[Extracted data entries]
-- ==== Sys2Proof/Certificates/Slice0/Obligations.lean ====
section
/-! DEFINITION. The statements about the model, taken from the numbered rules of the spec. `Sys2Proof.Claims` holds the
tables of the spec that several statements share, written from the spec and not from the meanings. Where a statement
speaks of edges at the port, that they stand in a list and that one step takes the first of them is the model's form of
the command stream (logs 1 and 10). -/

namespace Sys2Proof.Claims

open Sys2Proof.Machine

/-- The number of an 8-bit cell in SEL (30_encoding.md R63). -/
def reg8Number : Reg8 → Nat
  | .a => 0 | .f => 1 | .b => 2 | .c => 3 | .d => 4 | .e => 5 | .h => 6 | .l => 7

/-- The number of a 16-bit cell in SEL (R64). -/
def reg16Number : Reg16 → Nat
  | .sp => 0 | .pc => 1

/-- The number of a pair in SEL (R65). -/
def pairNumber : Pair → Nat
  | .af => 0 | .bc => 1 | .de => 2 | .hl => 3

/-- The number of a flag in SEL (R66). -/
def flagNumber : Flag → Nat
  | .zf => 0 | .nf => 1 | .hf => 2 | .cf => 3

/-- The number of a variant in SEL and on the strap (R67). -/
def variantNumber : Variant → Nat
  | .gb => 0 | .gbp => 1 | .gbc => 2 | .sgb => 3

/-- The word of a command as one number: OP, SEL and DATA at their places (30_encoding.md R61, R62). -/
def wordNumber : Instr → Nat
  | .nop => 0
  | .getR8 r => 0x100000 + 0x10000 * reg8Number r
  | .setR8 r v => 0x200000 + 0x10000 * reg8Number r + v.toNat
  | .getR16 r => 0x300000 + 0x10000 * reg16Number r
  | .setR16 r v => 0x400000 + 0x10000 * reg16Number r + v.toNat
  | .getPair p => 0x500000 + 0x10000 * pairNumber p
  | .setPair p v => 0x600000 + 0x10000 * pairNumber p + v.toNat
  | .getFlag f => 0x700000 + 0x10000 * flagNumber f
  | .setFlag f b => 0x800000 + 0x10000 * flagNumber f + b.toNat
  | .powerUp v => 0x900000 + 0x10000 * variantNumber v

/-- The number of bits a command returns, if it returns (30_encoding.md R62, R74). -/
def returnWidth : Instr → Option Nat
  | .getR8 _ => some 8
  | .getR16 _ => some 16
  | .getPair _ => some 16
  | .getFlag _ => some 1
  | .nop => none
  | .setR8 _ _ => none
  | .setR16 _ _ => none
  | .setPair _ _ => none
  | .setFlag _ _ => none
  | .powerUp _ => none

/-- The number of bits of a result. -/
def resultWidth : Result → Nat
  | .byte _ => 8
  | .word _ => 16
  | .bit _ => 1

/-- The column "cells written" of 20_memory.md R44, 8-bit cells. -/
def writes8 (i : Instr) (r : Reg8) : Prop :=
  match i with
  | .setR8 q _ => r = q
  | .setPair p _ => r = pairHi p ∨ r = pairLo p
  | .setFlag _ _ => r = .f
  | .powerUp _ => True
  | .nop => False
  | .getR8 _ => False
  | .getR16 _ => False
  | .setR16 _ _ => False
  | .getPair _ => False
  | .getFlag _ => False

/-- The column "cells written" of 20_memory.md R44, 16-bit cells. -/
def writes16 (i : Instr) (r : Reg16) : Prop :=
  match i with
  | .setR16 q _ => r = q
  | .powerUp _ => True
  | .nop => False
  | .getR8 _ => False
  | .setR8 _ _ => False
  | .getR16 _ => False
  | .getPair _ => False
  | .setPair _ _ => False
  | .getFlag _ => False
  | .setFlag _ _ => False

/-- The column "cells read" of 20_memory.md R44, 8-bit cells. -/
def reads8 (i : Instr) (r : Reg8) : Prop :=
  match i with
  | .getR8 q => r = q
  | .getPair p => r = pairHi p ∨ r = pairLo p
  | .getFlag _ => r = .f
  | .setFlag _ _ => r = .f
  | .nop => False
  | .setR8 _ _ => False
  | .getR16 _ => False
  | .setR16 _ _ => False
  | .setPair _ _ => False
  | .powerUp _ => False

/-- The column "cells read" of 20_memory.md R44, 16-bit cells. -/
def reads16 (i : Instr) (r : Reg16) : Prop :=
  match i with
  | .getR16 q => r = q
  | .nop => False
  | .getR8 _ => False
  | .setR8 _ _ => False
  | .setR16 _ _ => False
  | .getPair _ => False
  | .setPair _ _ => False
  | .getFlag _ => False
  | .setFlag _ _ => False
  | .powerUp _ => False

/-- The `get_` commands and `nop` (20_memory.md R46). -/
def readsOnly (i : Instr) : Prop := (∀ r, ¬ writes8 i r) ∧ ∀ r, ¬ writes16 i r

/-- The mask of the flag with selector `s`: 0x80 >> s (10_state.md R22). -/
def maskOf (f : Flag) : Byte := 0x80#8 >>> flagNumber f

/-- The value of an 8-bit cell after a command: the last one written to it, by whatever path (40_reg_access.md R91, R92;
41_pair_access.md R101 to R103; 42_flag_access.md R111; 43_system.md R120). -/
def byteAfter (i : Instr) (c : Cells) (r : Reg8) : Byte :=
  match i with
  | .setR8 q v => if r = q then (if r = .f then v.setWidth 8 &&& 0xF0#8 else v.setWidth 8) else c.read8 r
  | .setPair p v =>
    if r = pairHi p then (v >>> 8).setWidth 8
    else if r = pairLo p then (v &&& (if p = .af then 0x00F0#16 else 0x00FF#16)).setWidth 8
    else c.read8 r
  | .setFlag f b =>
    if r = .f then (if b then c.f ||| maskOf f else c.f &&& (0xFF#8 ^^^ maskOf f)) else c.read8 r
  | .powerUp v => (Config.current.powerUpTable v).read8 r
  | .nop => c.read8 r
  | .getR8 _ => c.read8 r
  | .getR16 _ => c.read8 r
  | .setR16 _ _ => c.read8 r
  | .getPair _ => c.read8 r
  | .getFlag _ => c.read8 r

/-- The value of a 16-bit cell after a command (40_reg_access.md R94; 43_system.md R120). -/
def wordAfter (i : Instr) (c : Cells) (r : Reg16) : Word :=
  match i with
  | .setR16 q v => if r = q then v else c.read16 r
  | .powerUp v => (Config.current.powerUpTable v).read16 r
  | .nop => c.read16 r
  | .getR8 _ => c.read16 r
  | .setR8 _ _ => c.read16 r
  | .getR16 _ => c.read16 r
  | .getPair _ => c.read16 r
  | .setPair _ _ => c.read16 r
  | .getFlag _ => c.read16 r
  | .setFlag _ _ => c.read16 r

/-- The ten cells of 10_state.md R33, given the entry for A. -/
def powerUpRow (a : Byte) : Cells := ⟨a, 0xB0#8, 0x00#8, 0x13#8, 0x00#8, 0xD8#8, 0x01#8, 0x4D#8, 0xFFFE#16, 0x0100#16⟩

/-- The entry for A of 10_state.md R33. -/
def powerUpA : Variant → Byte
  | .gb => 0x01#8 | .gbp => 0xFF#8 | .gbc => 0x11#8 | .sgb => 0x01#8

end Sys2Proof.Claims

open Sys2Proof Sys2Proof.Machine Sys2Proof.Claims

/-! ## Encoding -/

/-- Words written out from 30_encoding.md R61 to R67 and 95_test_vectors.md section 3, accepted and refused. -/
def Obligations.WrittenOutWordsDecodeAsListed : Prop :=
  decode 0x000000#24 = .ok .nop ∧ decode 0x150000#24 = .ok (.getR8 .e) ∧
  decode 0x201234#24 = .ok (.setR8 .a 0x1234#16) ∧ decode 0x310000#24 = .ok (.getR16 .pc) ∧
  decode 0x40FFFC#24 = .ok (.setR16 .sp 0xFFFC#16) ∧ decode 0x520000#24 = .ok (.getPair .de) ∧
  decode 0x63C000#24 = .ok (.setPair .hl 0xC000#16) ∧ decode 0x710000#24 = .ok (.getFlag .nf) ∧
  decode 0x830001#24 = .ok (.setFlag .cf true) ∧ decode 0x920000#24 = .ok (.powerUp .gbc) ∧
  decode 0x000001#24 = .error .dataNotZero ∧ decode 0x180000#24 = .error .selNotZero ∧
  decode 0x42FFFF#24 = .error .selNotZero ∧ decode 0x830002#24 = .error .dataNotZero ∧
  decode 0xA00000#24 = .error .opUnassigned ∧ decode 0xFFFFFF#24 = .error .opUnassigned

/-- The words of the commands, as numbers: a word decodes to a command exactly when it is this number
(30_encoding.md R61 to R67, R69, R72). -/
def Obligations.WordDecodesToCommandIffItIsItsNumber : Prop :=
  ∀ (w : CmdWord) (i : Instr), decode w = .ok i ↔ w.toNat = wordNumber i

/-- Decoding and encoding are inverse (30_encoding.md R73): the encoder's fields, both round trips, injectivity, and
the two readings of `set_r8`'s high DATA byte. -/
def Obligations.EncodeAndDecodeAreInverse : Prop :=
  (∀ i, opOf (encode i) = i.op ∧ selOf (encode i) = i.sel ∧ dataOf (encode i) = i.data) ∧
  (∀ r v, (Instr.setR8 r v).data = v) ∧ (∀ r v, (Instr.setR16 r v).data = v) ∧ (∀ p v, (Instr.setPair p v).data = v) ∧
  (∀ f, (Instr.setFlag f true).data = 1#16 ∧ (Instr.setFlag f false).data = 0#16) ∧
  (∀ i, returnWidth i ≠ none ∨ i = .nop ∨ (∃ v, i = .powerUp v) → i.data = 0#16) ∧
  (∀ i, decode (encode i) = .ok i) ∧
  (∀ w i, decode w = .ok i → encode i = w) ∧
  (∀ w x i, decode w = .ok i → decode x = .ok i → w = x) ∧
  (∀ cs n r, numberValue cs = some n → n < 256 →
    ∃ v, parseNumber cs = .ok v ∧ (dataOf (encode (.setR8 r v))).extractLsb' 8 8 = 0#8) ∧
  (∀ r v s, ∃ w, decode (packWord 0x2#4 (0#1 ++ r.code) v) = .ok (.setR8 r v) ∧
    decode (packWord 0x2#4 (0#1 ++ r.code) w) = .ok (.setR8 r w) ∧ w.extractLsb' 8 8 = 0#8 ∧
    w.extractLsb' 0 8 = v.extractLsb' 0 8 ∧ exec (.setR8 r v) s = exec (.setR8 r w) s)

/-- A word is reserved exactly when its OP is unassigned or a must-be-zero bit is 1 (30_encoding.md R70 a, b, c), and each
command has exactly one word. -/
def Obligations.ReservedWordsAreThoseWithAMustBeZeroBit : Prop :=
  (∀ w : CmdWord, (∃ why, decode w = .error why) ↔
    (opOf w = 0x1#4 ∨ opOf w = 0x2#4) ∧ w.getLsbD 19 = true ∨
    (opOf w = 0x3#4 ∨ opOf w = 0x4#4) ∧ w.extractLsb' 17 3 ≠ 0#3 ∨
    (0x5#4 ≤ opOf w ∧ opOf w ≤ 0x9#4) ∧ w.extractLsb' 18 2 ≠ 0#2 ∨
    opOf w = 0x0#4 ∧ w.extractLsb' 16 4 ≠ 0#4 ∨
    (opOf w = 0x0#4 ∨ opOf w = 0x1#4 ∨ opOf w = 0x3#4 ∨ opOf w = 0x5#4 ∨ opOf w = 0x7#4 ∨ opOf w = 0x9#4) ∧
      w.extractLsb' 0 16 ≠ 0#16 ∨
    opOf w = 0x8#4 ∧ w.extractLsb' 1 15 ≠ 0#15 ∨
    0xA#4 ≤ opOf w) ∧
  (∀ w : CmdWord, legalWord w = true ↔ ∃ i, decode w = .ok i) ∧
  (∀ i, ∃ w, decode w = .ok i ∧ ∀ x, decode x = .ok i → x = w)

/-- The number of legal words, in all and per command (30_encoding.md R71, the table). -/
def Obligations.LegalWordsAreCounted : Prop :=
  (Finset.univ.filter fun w : CmdWord => legalWord w = true).card = 917535 ∧
  (opRows.map fun r => (Finset.univ.filter fun w : CmdWord => r.accepts w = true).card) =
    [1, 8, 524288, 2, 131072, 4, 262144, 4, 8, 4]

/-- The match and mask form of the opcode map (30_encoding.md R78). -/
def Obligations.RowsMatchExactlyTheLegalWords : Prop :=
  opRows = [⟨0x000000#24, 0xFFFFFF#24⟩, ⟨0x100000#24, 0xF8FFFF#24⟩, ⟨0x200000#24, 0xF80000#24⟩,
    ⟨0x300000#24, 0xFEFFFF#24⟩, ⟨0x400000#24, 0xFE0000#24⟩, ⟨0x500000#24, 0xFCFFFF#24⟩, ⟨0x600000#24, 0xFC0000#24⟩,
    ⟨0x700000#24, 0xFCFFFF#24⟩, ⟨0x800000#24, 0xFCFFFE#24⟩, ⟨0x900000#24, 0xFCFFFF#24⟩] ∧
  (∀ i : Instr, opRows[i.op.toNat]? = some i.row) ∧
  (∀ i : Instr, ∃ m, mustBeZero i.op = some m ∧ i.row.mask = 0xF00000#24 ||| m) ∧
  (∀ (w : CmdWord) (i : Instr), decode w = .ok i → i.row.accepts w = true) ∧
  (∀ (w : CmdWord) (r : OpRow), r ∈ opRows → r.accepts w = true → ∃ i, decode w = .ok i ∧ i.row = r) ∧
  (∀ (w : CmdWord) (r q : OpRow), r ∈ opRows → q ∈ opRows → r.accepts w = true → q.accepts w = true → r = q) ∧
  (∀ w : CmdWord, (∀ r ∈ opRows, r.accepts w = false) → ∃ why, decode w = .error why)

[What the exercise asks] In the records above, find the line containing "reg8Number r + v.toNat" and restate word for word every line from the first through that one.

[The completed task]
-- ==== Sys2Proof/Certificates/Slice0/Obligations.lean ====
section
/-! DEFINITION. The statements about the model, taken from the numbered rules of the spec. `Sys2Proof.Claims` holds the
tables of the spec that several statements share, written from the spec and not from the meanings. Where a statement
speaks of edges at the port, that they stand in a list and that one step takes the first of them is the model's form of
the command stream (logs 1 and 10). -/

namespace Sys2Proof.Claims

open Sys2Proof.Machine

/-- The number of an 8-bit cell in SEL (30_encoding.md R63). -/
def reg8Number : Reg8 → Nat
  | .a => 0 | .f => 1 | .b => 2 | .c => 3 | .d => 4 | .e => 5 | .h => 6 | .l => 7

/-- The number of a 16-bit cell in SEL (R64). -/
def reg16Number : Reg16 → Nat
  | .sp => 0 | .pc => 1

/-- The number of a pair in SEL (R65). -/
def pairNumber : Pair → Nat
  | .af => 0 | .bc => 1 | .de => 2 | .hl => 3

/-- The number of a flag in SEL (R66). -/
def flagNumber : Flag → Nat
  | .zf => 0 | .nf => 1 | .hf => 2 | .cf => 3

/-- The number of a variant in SEL and on the strap (R67). -/
def variantNumber : Variant → Nat
  | .gb => 0 | .gbp => 1 | .gbc => 2 | .sgb => 3

/-- The word of a command as one number: OP, SEL and DATA at their places (30_encoding.md R61, R62). -/
def wordNumber : Instr → Nat
  | .nop => 0
  | .getR8 r => 0x100000 + 0x10000 * reg8Number r
  | .setR8 r v => 0x200000 + 0x10000 * reg8Number r + v.toNat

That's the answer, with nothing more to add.